Prior to last year, we have seen how investors knowingly (or unknowingly) leave their digital assets on centralised exchanges without additional safeguards in place. But cases of centralised exchanges going insolvent have illustrated the risks involved in laying claim to these assets.

In response, more are turning to traditional financial institutions such as banks and trusted third-party firms to safekeep their holdings. Northern Trust, for example, in 2020 jointly invested with SC Ventures in Zodia Custody, an institutional grade and UK’s Financial Conduct Authority regulated crypto asset custodian.

Governments, too, are moving to support a shift to stronger asset protections. Japan’s Financial Services Agency requires domestic exchanges to keep 95 per cent of customers’ assets in offline environments.

And last month, the Australian Treasury announced it will establish standards to ensure service providers adequately safekeep clients’ crypto assets, while the US Securities and Exchange Commission proposed to require investment advisors to store clients’ cryptocurrency assets with qualified custodians.

Indeed, not all custody services are made equal. The level of security and risk exposure will be key differentiating factors when investors decide where to park their assets. If 2022 taught us anything, it will be that investors will seek assurance that their digital assets are held to the highest standards and not commingled or used for other forms of investment activities.

1/1000th of a building

Beyond redefining concepts of digital asset ownership, the events of last year are also could see the market move towards tokenisation of traditional assets, such as real estate, bonds and carbon credits.

Investors, favouring less volatile wagers, are sniffing out new nooks in the digital asset space that can deliver alpha – and tokenisation of traditional assets is relatively unexplored territory.

The move also makes sense amid monetary tightening measures as recession brews: ownership of a piece of real estate, for example, can be fractionated into 1,000 tokens, each priced more digestibly and offering a shorter return timeframe than as a traditional whole.

This increased liquidity might even spur more investing activity, resulting in a healthier market.

But what of regulation? Governments across Asia-Pacific have been reticent about classifying digital assets and defining their legal frameworks. But major upsets are now spurring government agencies to sharpen regulatory clarity in order to punish bad actors and take a more involved stance in the development of the industry.

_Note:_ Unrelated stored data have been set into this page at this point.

theorem witness_StartTaken :
    State.reset.start.mode = .starting ∧ State.reset.store.sections.any (fun x => !x.good) = false
      ∧ ((State.reset.store.sections.set 10 { Slot.settled [] with good := false }).any fun x => !x.good) = true
      ∧ State.reset.store.checkpoint.good = true ∧ State.reset.store.checkpoint.stored.record = none
      ∧ batch.outcome = .running ∧ batch.laneClosed = false ∧ ready.start.mode ≠ .starting
      ∧ (withMode .listen ready).start.listenMs = 0 ∧ ready.milk.own = none
      ∧ (sectionNos.map defaultContents).map List.length = [2, 1, 24, 9, 5, 9, 19, 68, 68, 68, 68]
      ∧ State.reset.store.sections.map (fun x => x.stored.length) = [2, 1, 24, 9, 5, 9, 19, 68, 68, 68, 68]
      ∧ stored.store.checkpoint.stored.record = some { batch with made := 2, pressed := 1 }
      ∧ (stored.store.history.filter fun x => x.good).map (fun x => x.latest.number) = [68] := by decide +kernel

/-- R178: a section with codes outside their values is taken as it stands, and the store does not differ after the start. -/
theorem test_stray_codes_are_kept :
    after .startSequence (State.reset.setStore { State.reset.store with
        sections := State.reset.store.sections.set 3 (Slot.settled [7, 1, 3, 0, 5, 2, 0, 1, 255]) })
      (fun t => !storedDiffers t && (t.config.map fun c => c.lines.sense) == some { h1 := 2, h2 := 0, h3 := 1, h4 := 255 })
      = true := by
  decide +kernel

/-- R83: the record of 68 is closed as INTERRUPTED with its lost load flagged, the bad record is dropped, and the running
batch joins them. -/
theorem test_start_recovers :
    after .startSequence stored (fun t => t.store.history.map (fun x => x.latest)
      == [{ batch with number := 68, made := 1, flagged := 1, outcome := .interrupted, laneClosed := true },
          { batch with made := 2, pressed := 1, flagged := 1, outcome := .interrupted, laneClosed := true }]
      && isPending .batchInterrupted t) = true := by
  decide +kernel

/-! ### Hypotheses met: the invariants -/

/-- A station in READY with a command in front keeps each invariant before the step that `witness_step` takes. -/
def stepping : State := (vat .filling .flow).setPending [.fillSecond]

theorem witness_step : ∃ t, step stepping = .next t := ⟨_, rfl⟩

theorem unloaded_stepping : unloaded stepping := by
  rintro (h | h) <;> cases h

theorem history_stepping : stepping.store.history = [] := rfl

theorem witness_LinkStaysSound : LinkSound stepping :=
  { unloaded := unloaded_stepping, atMostSix := Nat.zero_le 6, oneStatus := Nat.zero_le 1, silent := fun _ h => absurd rfl h }

theorem peersSound_of_nil (s : State) (u : unloaded s) (h : s.peers.records = []) : PeersSound s :=
  { unloaded := u, empty := fun _ => h, ascending := by simp [h], keys := by simp [h], atMost31 := by simp [h],
    figures := by simp [h], silent := by simp [h] }

theorem witness_PeersStaySound : PeersSound stepping := peersSound_of_nil _ unloaded_stepping rfl

theorem witness_HoldStaysSound : HoldSound stepping := ⟨nofun, nofun⟩

theorem witness_FillStaysSound : FillSound stepping :=
  { unloaded := unloaded_stepping, grant := rfl, command := Nat.le_refl 0, flow := fun h => absurd h (Nat.lt_irrefl 0),
    duty := Nat.zero_le 1000, shut := fun _ => rfl, pump := nofun, starting := nofun }

theorem witness_LaneStaysSound : LaneSound stepping :=
  { atMostSixteen := Nat.zero_le 16, ascending := .nil, onePlace := .nil, counted := nofun, filled := Nat.zero_le 24,
    queueHold := rfl }

theorem witness_HistoryStaysSound : HistorySound stepping ∧ RecordsSound stepping :=
  ⟨historySound_of_nil _ history_stepping,
    { opened := fun r h => by cases h; rfl
      checkpoint := by rintro x (rfl | h | h) r hr <;> first | cases hr | cases h }⟩

theorem witness_AlertsStaySound : AlertsSound stepping := { ordered := .nil, minimum := nofun, beacon := rfl }

theorem witness_GrantsStaySound : GrantsSound stepping :=
  { milk := Nat.le_refl 0, air := Nat.le_refl 0, gated := fun h => absurd rfl h, handedMilk := rfl, handedAir := rfl,
    degradedMilk := nofun, degradedAir := nofun }

theorem witness_KnifeStaysSound : KnifeSound stepping := ⟨rfl, nofun, fun _ => rfl⟩

end Sys2Proof.Tests
end

section
/-! PROOFS. Settles O16 (R40, R51): what each figure of a reckoning is, how the derate follows from the bands, and the
order of Table 3-3 as a strict linear order on the candidates. -/

namespace Sys2Proof.Machine

/-! ### The ranking key of Table 3-3 -/

/-- Table 3-3 read field by field: `a` stands before `b`. -/
def Candidate.RanksFirst (a b : Candidate) : Prop :=
  b.claim.level < a.claim.level ∨ (a.claim.level = b.claim.level
    ∧ ((a.claim.holding = true ∧ b.claim.holding = false) ∨ (a.claim.holding = b.claim.holding
      ∧ (b.claim.waited < a.claim.waited ∨ (a.claim.waited = b.claim.waited ∧ a.number < b.number)))))

/-- With the holding flag read as 0 or 1, every field of the table is compared as a number. -/
theorem Candidate.ranksFirst_iff (a b : Candidate) :
    a.RanksFirst b ↔ b.claim.level < a.claim.level ∨ (a.claim.level = b.claim.level
      ∧ (b.claim.holding.toNat < a.claim.holding.toNat ∨ (a.claim.holding.toNat = b.claim.holding.toNat
        ∧ (b.claim.waited < a.claim.waited ∨ (a.claim.waited = b.claim.waited ∧ a.number < b.number))))) := by
  unfold RanksFirst
  cases a.claim.holding <;> cases b.claim.holding <;>
    simp only [Bool.toNat_true, Bool.toNat_false, reduceCtorEq, Nat.lt_irrefl, Nat.lt_one_iff, Nat.not_lt_zero,
      Nat.zero_ne_one, Nat.one_ne_zero, and_true, and_false, and_self, true_and, false_and, false_or, or_false]

theorem Candidate.before_iff (a b : Candidate) : a.before b = true ↔ a.RanksFirst b := by
  unfold before RanksFirst
  by_cases level : a.claim.level = b.claim.level
  · by_cases holding : a.claim.holding = b.claim.holding
    · by_cases waited : a.claim.waited = b.claim.waited
      · simp only [level, holding, waited, ne_eq, not_true_eq_false, ↓reduceIte, decide_eq_true_eq, Nat.lt_irrefl,
          Bool.eq_true_and_eq_false_self, true_and, false_or]
      · simp only [level, holding, waited, ne_eq, not_true_eq_false, not_false_eq_true, ↓reduceIte, decide_eq_true_eq,
          Nat.lt_irrefl, Bool.eq_true_and_eq_false_self, true_and, false_and, false_or, or_false]
    · have flipped : b.claim.holding = false ↔ a.claim.holding = true := by
        rw [Bool.eq_not.2 (Ne.symm holding), Bool.not_eq_false']
      simp only [level, holding, flipped, ne_eq, not_true_eq_false, not_false_eq_true, ↓reduceIte, Nat.lt_irrefl,
        and_self, false_and, false_or, or_false, true_and]
  · simp only [level, ne_eq, not_false_eq_true, ↓reduceIte, decide_eq_true_eq, false_and, or_false]

theorem Candidate.RanksFirst.trans {a b c : Candidate} (ab : a.RanksFirst b) (bc : b.RanksFirst c) :
    a.RanksFirst c := by
  rw [ranksFirst_iff] at ab bc ⊢
  omega

theorem Candidate.RanksFirst.asymm {a b : Candidate} (ab : a.RanksFirst b) : ¬ b.RanksFirst a := by
  rw [ranksFirst_iff] at ab ⊢
  omega

/-- No two candidates at distinct numbers are equal on the whole key. -/
theorem Candidate.ranksFirst_of_not_before {a b : Candidate} (n : a.number ≠ b.number) (h : ¬ a.before b = true) :
    b.RanksFirst a := by
  rw [before_iff, ranksFirst_iff] at h
  rw [ranksFirst_iff]
  omega

/-! ### The ranking -/

theorem ranked_perm (cs : List Candidate) : (ranked cs).Perm cs := by
  induction cs with
  | nil => exact .refl _
  | cons a as ih => exact (insertRanked_perm a (ranked as)).trans (ih.cons a)

theorem insertRanked_pairwise (a : Candidate) (l : List Candidate) (ordered : l.Pairwise Candidate.RanksFirst)
    (other : ∀ b ∈ l, a.number ≠ b.number) : (insertRanked a l).Pairwise Candidate.RanksFirst := by
  induction l with
  | nil => exact List.pairwise_singleton _ a
  | cons b bs ih =>
    obtain ⟨bFirst, rest⟩ := List.pairwise_cons.1 ordered
    unfold insertRanked
    split
    case isTrue before =>
      have ab := (a.before_iff b).1 before
      refine List.pairwise_cons.2 ⟨fun c hc => ?_, ordered⟩
      obtain rfl | later := List.mem_cons.1 hc
      · exact ab
      · exact ab.trans (bFirst c later)
    case isFalse notBefore =>
      have ba := Candidate.ranksFirst_of_not_before (other b List.mem_cons_self) notBefore
      refine List.pairwise_cons.2 ⟨fun c hc => ?_, ih rest fun c hc => other c (List.mem_cons_of_mem b hc)⟩
      obtain rfl | later := List.mem_cons.1 ((insertRanked_perm a bs).mem_iff.1 hc)
      · exact ba
      · exact bFirst c later

theorem ranked_pairwise (cs : List Candidate) (distinct : (cs.map Candidate.number).Nodup) :
    (ranked cs).Pairwise Candidate.RanksFirst := by
  induction cs with
  | nil => exact .nil
  | cons a as ih =>
    obtain ⟨new, distinct⟩ := List.nodup_cons.1 distinct
    refine insertRanked_pairwise a _ (ih distinct) fun b hb same => new ?_
    exact same ▸ List.mem_map_of_mem ((ranked_perm as).mem_iff.1 hb)

/-- Two lists of the same candidates, each in the order of Table 3-3, are one list. -/
theorem eq_of_perm_of_ranksFirst {l m : List Candidate} (perm : l.Perm m) (hl : l.Pairwise Candidate.RanksFirst)
    (hm : m.Pairwise Candidate.RanksFirst) : l = m :=
  perm.eq_of_pairwise (fun _ _ _ _ ab ba => absurd ba ab.asymm) hl hm

/-! ### The walk -/

theorem walk_cons_own (own rank e : Nat) (c : Candidate) (cs : List Candidate) (h : c.number = own) :
    walk own rank e (c :: cs)
      = { rank := rank, grant := turnGrant e c.claim, remainder := e - turnGrant e c.claim } :=
  if_pos h

theorem walk_cons_other (own rank e : Nat) (c : Candidate) (cs : List Candidate) (h : c.number ≠ own) :
    walk own rank e (c :: cs) = walk own (rank + 1) (e - turnGrant e c.claim) cs :=
  if_neg h

/-- The own turn comes at the own candidate's place, the first place having the rank the walk begins with. -/
theorem walk_rank (own rank e n : Nat) (l : List Candidate) (c : Candidate)
    (distinct : (l.map Candidate.number).Nodup) (at_n : l[n]? = some c) (isOwn : c.number = own) :
    (walk own rank e l).rank = rank + n := by
  induction l generalizing rank e n with
  | nil => cases at_n
  | cons a as ih =>
    obtain ⟨new, distinct⟩ := List.nodup_cons.1 distinct
    cases n with
    | zero =>
      obtain rfl : a = c := Option.some.inj at_n
      rw [walk_cons_own _ _ _ _ _ isOwn, Nat.add_zero]
    | succ n =>
      rw [List.getElem?_cons_succ] at at_n
      have other : a.number ≠ own := fun same =>
        new (same.trans isOwn.symm ▸ List.mem_map_of_mem (List.mem_of_getElem? at_n))
      rw [walk_cons_other _ _ _ _ _ other, ih _ _ n distinct at_n, Nat.add_right_comm, Nat.add_assoc]

theorem walk_grant_le (own rank e : Nat) (l : List Candidate) : (walk own rank e l).grant ≤ e := by
  induction l generalizing rank e with
  | nil => exact Nat.zero_le e
  | cons a as ih =>
    by_cases h : a.number = own
    · rw [walk_cons_own _ _ _ _ _ h]
      exact (turnGrant_le e a.claim).1
    · rw [walk_cons_other _ _ _ _ _ h]
      exact Nat.le_trans (ih _ _) (Nat.sub_le _ _)

/-! ### The derate -/

/-- Some LIVE peer reports LOW or STARVED for the pool. -/
def PeerLow (p : Pool) (peers : List PeerRecord) : Prop :=
  ∃ r ∈ peers, r.live = true ∧ (r.reported.band p = .low ∨ r.reported.band p = .starved)

theorem Band.ne_normal_iff (b : Band) : b ≠ .normal ↔ b = .low ∨ b = .starved := by
  cases b <;> decide

theorem any_not_normal_iff (p : Pool) (peers : List PeerRecord) :
    (peers.any fun r => r.live && r.reported.band p != .normal) = true ↔ PeerLow p peers := by
  simp only [List.any_eq_true, Bool.and_eq_true, bne_iff_ne, Band.ne_normal_iff, PeerLow]

theorem derate_starved (p : Pool) (peers : List PeerRecord) : derate .starved p peers = 0 := rfl

theorem derate_low (p : Pool) (peers : List PeerRecord) : derate .low p peers = 6 := rfl

theorem derate_normal_eq (p : Pool) (peers : List PeerRecord) :
    derate .normal p peers = if peers.any fun r => r.live && r.reported.band p != .normal then 6 else 8 := by
  simp only [derate, reduceCtorEq, if_false, false_or]

theorem derate_normal_of_peerLow (p : Pool) (peers : List PeerRecord) (h : PeerLow p peers) :
    derate .normal p peers = 6 := by
  rw [derate_normal_eq, if_pos ((any_not_normal_iff p peers).2 h)]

For one, Australia’s treasury recently published a consultation paper classifying digital assets into key categories to guide its regulatory approach, while South Korea’s Financial Services Commission published guidelines on the types of security tokens that can be regulated under capital markets rules.

Meanwhile, the Monetary Authority of Singapore is clarifying the tax treatment of digital assets and looking to support tokenisation of financial and real economy assets, while the Hong Kong Monetary Authority in February issued the world’s first government-tokenised green bonds.

Traditional finance players such as banks are pursuing tokenisation experiments on these positive signals. Many may build digital asset-handling capabilities, such as the ability to tokenise traditional assets, which are fully integrated into existing systems, enabling traditional markets to co-exist alongside digital ones.

These efforts can range from as complex as tech stack development, to as simple as reconciling the number of decimal places between fiat currencies (two) and cryptocurrencies (eight) to enable exchange. With digital assets among the most profitable holdings if held on bank balance sheets, a slew of project launches can be expected this year.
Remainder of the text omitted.